TJ Dumansky
In the Innovations blog of The Chronicle of Higher Education, Richard Kahlenberg asked: “In
higher education, should colleges affirmatively seek to teach students empathy
or is doing so inappropriate because it is unrelated to academic achievement
and might be overtly political?”[1] His question responds to a study by a
team of social psychologists that suggests that empathy among college students
is declining.[2] The two aspects of empathy that the study
identifies as exhibiting the greatest decline are “perspective taking” or “the
ability to imagine others’ point of view,” and “empathic concern” or the
“tendency to feel and respond to others’ emotions.”[3]
I teach in the Religious Studies department and in the
Divinity School at Yale, and so I am often faced with questions about how
students’ desire and ability to understand one another’s diverse religious
experiences impacts their learning.
However, I think that the importance of empathy extends to any discipline,
given that diversity in terms of economics, race, gender and ethnicity impacts
learning in any classroom (note the recent press about gender bias and success in
the sciences at Yale).[4] In this post, I’d like to briefly review
some strategies for cultivating empathic practices as a teacher and in one’s
students.
One of the big reasons that empathy and education is a hot
topic is because empathy is understood as a learned habit, something that can
develop through training and practice.
Sara Konrath, one of the authors of the study about declining empathy,
links the practice of empathy with better learning outcomes:
“Besides the obvious social benefits, research also links
empathy in students with better academic outcomes. Just as empathetic doctors
and therapists have patients with better outcomes, empathetic instructors get
better results from their students, even on objective measures such as
multiple-choice tests.”[5]
Two of the techniques that Konrath suggests using in the
classroom to develop empathy are role-playing exercises and exposure to highly
empathic role models.
I’d like to highlight three strategies that feature
prominently in the YTC teaching workshops that might already implicitly serve
as tools to teach empathy, or could be utilized as empathic teaching tools.

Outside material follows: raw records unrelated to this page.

-- ==== Sys2Proof/Parts/Power.lean ====
section
/-! DEFINITION. The state of power, clocks and postures (chapter 18). -/

namespace Sys2Proof.Machine

/-- Where an entry into Standby stands (R507). -/
inductive StandbyStage where
  /-- commands in flight have 50 ms -/
  | commands
  /-- the queues drain (R417) -/
  | draining
  /-- the always-on island alone runs -/
  | asleep
deriving DecidableEq, Repr, Inhabited

/-- The posture change in progress (R505 to R508). -/
structure PostureChange where
  /-- 1 Drive, 2 Sentry, 3 Standby -/
  target : Nat
  /-- the SET_POSTURE or ENTER_RUN command; none for a resume or an automatic entry -/
  key : Option CmdKey
  /-- device time of the start -/
  since : Dts
deriving DecidableEq, Repr, Inhabited

/-- THROTTLE_STATE of Table 18.9. -/
inductive ThrottleState where
  | off
  | steppingDown
  | holding
  | steppingUp
  | held
deriving DecidableEq, Repr, Inhabited

/-- A wake event that met the entry into Standby: its WAKE_CAUSE and WAKE_INPUT, and when it came (R508, R510). -/
structure WaitingWake where
  cause : Nat
  input : Nat
  at_ : Dts
deriving DecidableEq, Repr, Inhabited

/-- Power, clocks and postures. -/
structure Power where
  change : Option PostureChange
  standby : Option StandbyStage
  /-- device time at the start of the entry into Standby, and of the drain -/
  standbyFrom : Dts
  wakePosture : Nat
  wakeCause : Nat
  wakeInput : Nat
  lastWake : Dts
  wakeCount : Nat
  /-- a wake event met the entry into Standby (R508) -/
  wakeWaiting : Option WaitingWake
  /-- a record of FA class was made in Standby: the next wake enters SAFE (R515) -/
  faInStandby : Bool
  throttleRate : Nat
  throttleState : ThrottleState
  engagedAt : Dts
  /-- held at the floor (R520) -/
  held : Bool
  /-- no reading has been at or above THROTTLE_C − HYST_C since -/
  coolFrom : Option Dts
  temps : Vector Int 8
  /-- sensors excluded, one bit each (R518) -/
  excluded : Nat
  supplies : Vector Nat 7
  io18Inhibit : Bool
  flashInhibit : Bool
  nvInhibitEvents : Nat
  nvEventsLost : Nat
  throttleEvents : Nat
  /-- the whole second of the latest throttle evaluation -/
  evaluated : Nat
  /-- VDD_IO18 and FLASH_VSENSE have both stood at 1.76 V or above since -/
  nvGoodFrom : Option Dts
  /-- supplies outside their range, one bit each (Table 18.6) -/
  outOfRange : Nat
  /-- locked PLLs, one bit each (R514) -/
  plls : Nat
  /-- on-demand domains running: 0 flash master port, 1 security; with their last use (R513) -/
  onDemand : List (Nat × Dts)
  pmbusTries : Nat
  /-- COUNT at the latest try (R564) -/
  pmbusAt : Nat
  /-- the target has been acknowledged since the latest release or resume -/
  pmbusDone : Bool
  /-- the analog trip has fired: only PORST_N ends it (R522) -/
  tripped : Bool
deriving DecidableEq, Repr, Inhabited

end Sys2Proof.Machine
end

Two of these tools relate to the critical first week of the
semester: the policy sheet and the student survey.
First, the policy sheet (or syllabus).
The policy sheet is meant to communicate basic information
about the section, frame how the section fits into the class, and set the tone
for section. The analogue for the
policy sheet if you are a professor and not a TF is the syllabus. Both policy sheet and syllabus are key
opportunities to communicate expectations for classroom dynamics in addition to
standards for things like handing in work on time or grading rubrics. For example, you might articulate
standards for discussion that foster more empathic interaction. Such as:
- Emphasize listening as a core skill in achieving disciplinary excellence.
- Define what counts as respectful, open and safe dialogue. For example, it starts with something as simple as learning the names of your classmates. It might also mean interpreting others’ arguments as charitably as possible.

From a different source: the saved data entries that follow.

/-- The word a read of a queue meets at its head (Table 14.3). -/
def headWord (at_ : Nat) (q : OutQueue) : QWord :=
  if q.inReset then mkWord false false 3 0
  else match q.words with
    | [] => if q.overrun then mkWord false false 4 0 else mkWord false false 1 0
    | w :: _ => (waitWord at_ w).getD (if w.damaged then mkWord false false 5 0 else w.word)

/-- `n` whole words are clocked out of a queue at a value of COUNT: what returns, and the queue after it. The OVERRUN word ends the
overrun; every later word of the transfer repeats it (R402, R413). -/
def readWhole (at_ : Nat) : Nat → OutQueue → List QWord × OutQueue
  | 0, q => ([], q)
  | n + 1, q =>
    if q.inReset then (List.replicate (n + 1) (mkWord false false 3 0), q)
    else match q.words with
      | [] => if q.overrun then (List.replicate (n + 1) (mkWord false false 4 0), { q with overrun := false })
              else (List.replicate (n + 1) (mkWord false false 1 0), q)
      | w :: ws => match waitWord at_ w with
        | some x => (List.replicate (n + 1) x, q)
        | none =>
          let r := readWhole at_ n { q with words := ws }
          ((if w.damaged then mkWord false false 5 0 else w.word) :: r.1, r.2)

/-- A read of `len` bytes of a queue window: whole words are consumed, a word the transfer ends inside is not. -/
def readQueue (at_ len : Nat) (q : OutQueue) : Bytes × OutQueue :=
  let r := readWhole at_ (len / 8) q
  let tail := if r.1.contains (mkWord false false 4 0) then mkWord false false 4 0 else headWord at_ r.2
  ((r.1 ++ [tail]).flatMap (fun w => bytesOfNat 8 w.toNat) |>.take len, r.2)

/-- A read of a queue window, misaligned ones included (R37). -/
def readWindow (n addr len : Nat) (s : State) : State :=
  if addr % 8 != 0 then
    setPort (fun p => { p with misaligned := bump p.misaligned })
      (drive (((List.replicate ((len + 7) / 8) (mkWord false false 6 0)).flatMap (fun w => bytesOfNat 8 w.toNat)).take len) s)
  else
    let r := readQueue (countNow s) len (outQueue s n)
    drive r.1 (setOutQueue n r.2 s)

/-- `len` bytes of a linear window of `size` bytes from an offset; zero past its end (R38). -/
def readLinear (at_ : Nat → Byte) (size off len : Nat) : Bytes :=
  (List.range len).map (fun i => if off + i < size then at_ (off + i) else 0)

/-- A READ by its start address (R36, Table 2.3). -/
def readAt (addr len : Nat) (s : State) : State :=
  if addr < 0x1000 then
    let b := statusBlock s
    drive (readLinear (fun i => b.getD i 0) 0x1000 addr len) s
  else if 0x20000 ≤ addr ∧ addr < 0x30000 then readWindow 1 addr len s
  else if 0x30000 ≤ addr ∧ addr < 0x40000 then readWindow 2 addr len s
  else if 0x40000 ≤ addr ∧ addr < 0x50000 then readWindow 3 addr len s
  else if 0x10000000 ≤ addr ∧ addr < 0x20000000 then
    drive (readLinear (cellAt s.memory.staging) 0x10000000 (addr - 0x10000000) len) s
  else if 0x20000000 ≤ addr ∧ addr < 0x21000000 then
    drive (readLinear (cellAt s.memory.exportRegion) 0x1000000 (addr - 0x20000000) len) s
  else drive (zeros len) s

/-- The codes of Table 2.2. -/
def knownCode (code : Nat) : Bool := [0x0B, 0x02, 0x9F, 0x38, 0xE8, 0xE9, 0xFF].contains code

/-- A READ of any window, or a transfer whose code the port does not know (R34, R37, R38). A known code other than
READ is another row's transfer. -/
def execReadQueueWindow (code second addr len : Nat) (s : State) : Host.Outcome State Fault Refusal :=
  transfer s fun s =>
    if !knownCode code then badTransfer s
    else if code != 0x0B then s
    else if !instructionOk s.host.port code second || (s.host.port.mode == .d8 && addr % 2 == 1) then badTransfer s
    else readAt addr (phaseLen s.host.port len) s

/-! ## Writes (R37 to R45) -/

/-- The reply owed to a packet whose header has arrived (R45, R46, R60): VERSION, OPCODE, TAG and ORDERED. -/
def headerOf (b : Bytes) (detail : Nat) : Option Owed :=
  match fld b 12 4 with
  | 2 => if 16 ≤ b.length
    then some { ver := .v2, op := fld b 32 16, tag := fld b 48 16, status := stBadLength, ordered := bitAt b 16,
                detail := detail } else none
  | 1 => if 12 ≤ b.length
    then some { ver := .v1, op := fld b 16 8, tag := fld b 24 8, status := stBadLength, ordered := true,
                detail := detail } else none
  | _ => none

/-- The refusal that is owed. -/
def owedReply (o : Owed) : Bytes := replyPacket o.ver o.op o.tag o.status o.detail true o.ordered []

/-- A refusal of what came `seq`-th waits (R55): an ORDERED command taken up before it is unfinished, or it is itself ORDERED
and any command before it is. ENTER_SAFE waits for none. -/
def replyWaits (s : State) (seq : Nat) (o : Owed) : Bool :=
  !(o.ver == .v2 && o.op == 0x0D04) &&
  (s.host.flight.any (fun d => decide (d.seq < seq) && (o.ordered || d.ordered)) ||
    s.host.intake.packets.any (fun q => decide (q.seq < seq) &&
      (q.accepted.any (fun d => o.ordered || d.ordered) || q.owed.any (fun d => o.ordered || d.ordered))))

/-- The BAD_LENGTH reply of a packet discarded under R45: at once when 3 words are free beyond the reservations
(R412) and no order holds it, else owed in its place in the intake. -/
def replyOverrun (o : Owed) (s : State) : State :=
  if 3 ≤ replyRoom s ∧ replyWaits s s.host.intake.nextSeq o = false then sendPacket 1 (owedReply o) s
  else
    let i := s.host.intake
    { s with host := { s.host with intake := { i with
        packets := i.packets ++ [{ words := [], seq := i.nextSeq, takeUp := countNow s, accepted := none,
                                   owed := some o }],
        nextSeq := i.nextSeq + 1 } } }

/-- A written word with VALID set reaches the intake (R43 to R45). -/
def intakeWord (w : QWord) (s : State) : State :=
  let i := s.host.intake
  let room := decide (intakeFill i < 8192)
  let entered := if room then i.partialWords ++ [w] else i.partialWords
  let lost := if room then i.lostAfter else some (i.lostAfter.getD i.partialWords.length)
  if !wordEnd w then
    { s with host := { s.host with intake := { i with partialWords := entered, lostAfter := lost } } }
  else match lost with
    | none =>
      { s with host := { s.host with intake := { i with
          packets := i.packets ++ [{ words := entered, seq := i.nextSeq, takeUp := countNow s, accepted := none,
                                     owed := none }],
          partialWords := [], lostAfter := none, nextSeq := i.nextSeq + 1 } } }
    | some n =>
      let s1 := { s with host := { s.host with
        intake := { i with partialWords := [], lostAfter := none },
        port := { s.host.port with cmdOverrun := bump s.host.port.cmdOverrun } } }
      match headerOf (unpackWords (entered.take n)) entered.length with
      | some o => replyOverrun o s1
      | none => s1

/-- The words of a write to the command window. -/
def intakeWords : List QWord → State → State
  | [], s => s
  | w :: ws, s => intakeWords ws (if wordValid w then intakeWord w s else s)

/-- Bytes as whole queue words: `n` of them. -/
def wordsOf : Nat → Bytes → List QWord
  | 0, _ => []
  | n + 1, b => BitVec.ofNat 64 (natOfBytes (b.take 8)) :: wordsOf n (b.drop 8)

/-- A WRITE of the command window (R37, R43). -/
def writeCommands (addr : Nat) (data : Bytes) (s : State) : State :=
  if addr % 8 != 0 then setPort (fun p => { p with misaligned := bump p.misaligned }) s
  else
    let s1 := intakeWords (wordsOf (data.length / 8) data) s
    if data.length % 8 == 0 then s1 else setPort (fun p => { p with misaligned := bump p.misaligned }) s1

/-- The staging range a started command holds (R39): offset and length. -/
def heldRange (c : Cmd) : Option (Nat × Nat) :=
  if c.started.isNone then none
  else match c.op with
    | 0x0800 => some (fld c.params 0 32, fld c.params 32 32)
    | 0x1001 => some (fld c.params 32 32, fld c.params 64 32)
    | 0x1003 => some (fld c.params 256 32, 7896)
    | 0x1005 => some (fld c.params 64 32, fld c.params 96 32)
    | _ => none

/-- A byte of staging is closed to host writes. -/
def stagingBlocked (s : State) (off : Nat) : Bool :=
  s.dev.state == .boot || s.host.flight.any (fun c => match heldRange c with
    | some (o, n) => decide (o ≤ off ∧ off < o + n)
    | none => false)

/-- The bytes of a staging write, those inside a blocked range left out. -/
def writeStaging (off : Nat) : Bytes → State → List Host.Cell → List Host.Cell
  | [], _, m => m
  | b :: bs, s, m =>
    writeStaging (off + 1) bs s (if off < 0x10000000 && !stagingBlocked s off then cellPut m off b else m)

/-- A WRITE of the staging aperture (R38, R39). -/
def writeAperture (off : Nat) (data : Bytes) (s : State) : State :=
  let blocked := (List.range data.length).any (fun i => decide (off + i < 0x10000000) && stagingBlocked s (off + i))
  let s1 := { s with memory := { s.memory with staging := writeStaging off data s s.memory.staging } }
  if blocked then setPort (fun p => { p with apertureBlocked := bump p.apertureBlocked }) s1 else s1

/-- The 32-bit field at `base` as a write of `data` at `addr` leaves it: bytes not written come from `old`. -/
def overlay (base old addr : Nat) (data : Bytes) : Nat :=
  natOfBytes ((List.range 4).map (fun i =>
    if addr ≤ base + i ∧ base + i < addr + data.length then data.getD (base + i - addr) 0
    else (bytesOfNat 4 old).getD i 0))

/-- A WRITE of the status block: PORT_MODE, NOTICE_CAUSE and NOTICE_MASK take it, every other byte ignores it (R41,
R42). -/
def writeStatus (addr : Nat) (data : Bytes) (s : State) : State :=
  let p := s.host.port
  let m := overlay 0x030 (portModeWord p) addr data
  let clear := overlay 0x034 0 addr data
  let mask := overlay 0x038 s.host.notices.mask addr data
  { s with host := { s.host with
      port := { p with readLatency := max (minRead p.mode) (m / 256 % 64),
                       apertureLatency := max (minAperture p.mode) (m / 65536 % 64) },
      notices := { s.host.notices with
        cause := s.host.notices.cause &&& (63 - clear % 64), mask := mask % 64 } } }

/-- A WRITE by its start address (Table 2.3). -/
def writeAt (addr : Nat) (data : Bytes) (s : State) : State :=
  if addr < 0x1000 then writeStatus addr (data.take (0x1000 - addr)) s
  else if 0x10000 ≤ addr ∧ addr < 0x20000 then writeCommands addr data s
  else if 0x10000000 ≤ addr ∧ addr < 0x20000000 then writeAperture (addr - 0x10000000) data s
  else setPort (fun p => { p with badInstruction := bump p.badInstruction }) s

/-- A WRITE transfer: the start address decides its window for the whole data phase (R36). -/
def hostWrite (second addr : Nat) (data : Bytes) (s : State) : State :=
  if !instructionOk s.host.port 0x02 second || (s.host.port.mode == .d8 && addr % 2 == 1) then badTransfer s
  else writeAt addr (data.take (phaseLen s.host.port data.length)) (setPort (fun p => { p with dq := none, driven := 0, ds := false }) s)

def execWriteCommandWindow (second addr : Nat) (data : Bytes) (s : State) : Host.Outcome State Fault Refusal :=
  transfer s (hostWrite second addr data)

def execWriteStagingAperture (second addr : Nat) (data : Bytes) (s : State) : Host.Outcome State Fault Refusal :=
  transfer s (hostWrite second addr data)

def execWritePortMode (second addr : Nat) (data : Bytes) (s : State) : Host.Outcome State Fault Refusal :=
  transfer s (hostWrite second addr data)

def execWriteNoticeCause (second addr : Nat) (data : Bytes) (s : State) : Host.Outcome State Fault Refusal :=
  transfer s (hostWrite second addr data)

def execWriteOtherRegister (second addr : Nat) (data : Bytes) (s : State) : Host.Outcome State Fault Refusal :=
  transfer s (hostWrite second addr data)

end Sys2Proof.Machine
end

- Practice asking clarifying and follow-up questions in response to others, rather than jumping to offer your own opinion or solution.
You might also consider offering a brief written rationale
for why these behavioral standards
matter for student learning. This
rationale itself is a way of asking students to practice empathy by considering
their role in impacting their classmates’ learning.
Second, the student survey.
Before or on the first day of class, or section, it is a
good idea to survey your students about their prior experience with the
subject, their expectations for discussion, and their reasons for enrolling in
the class. This information can
help you craft activities and navigate different learning preferences. A way that this tool can be utilized to
cultivate awareness about the importance of empathy in the classroom is to use
it to introduce students to the challenges of accommodating diverse
intellectual histories, learning preferences, and motivations for taking the
course.
For example, if half the class loves small-group work and
the other half loathes it, how often should you assign activities that put them
in small groups? Offer this conflicting
data to the class and express your understanding of both preferences; follow
this up with an acknowledgement of the challenge that this presents for you as
the discussion facilitator and tell the students that you will attempt to make
this a good learning experience for all of them but that their patience and
understanding are part of the equation.
In this moment, you are explicitly asking the students to practice
empathy by seeing themselves and their classmates as both learners and
co-teachers, and considering how they might better appreciate the learning
preferences of other students.
Third, the mid-semester review.
Typically, the mid-semester evaluation gauges your
effectiveness as a teacher thus far in the term. It is a short, anonymous survey of students’ assessment of
various exercises and strategies that you have used in class.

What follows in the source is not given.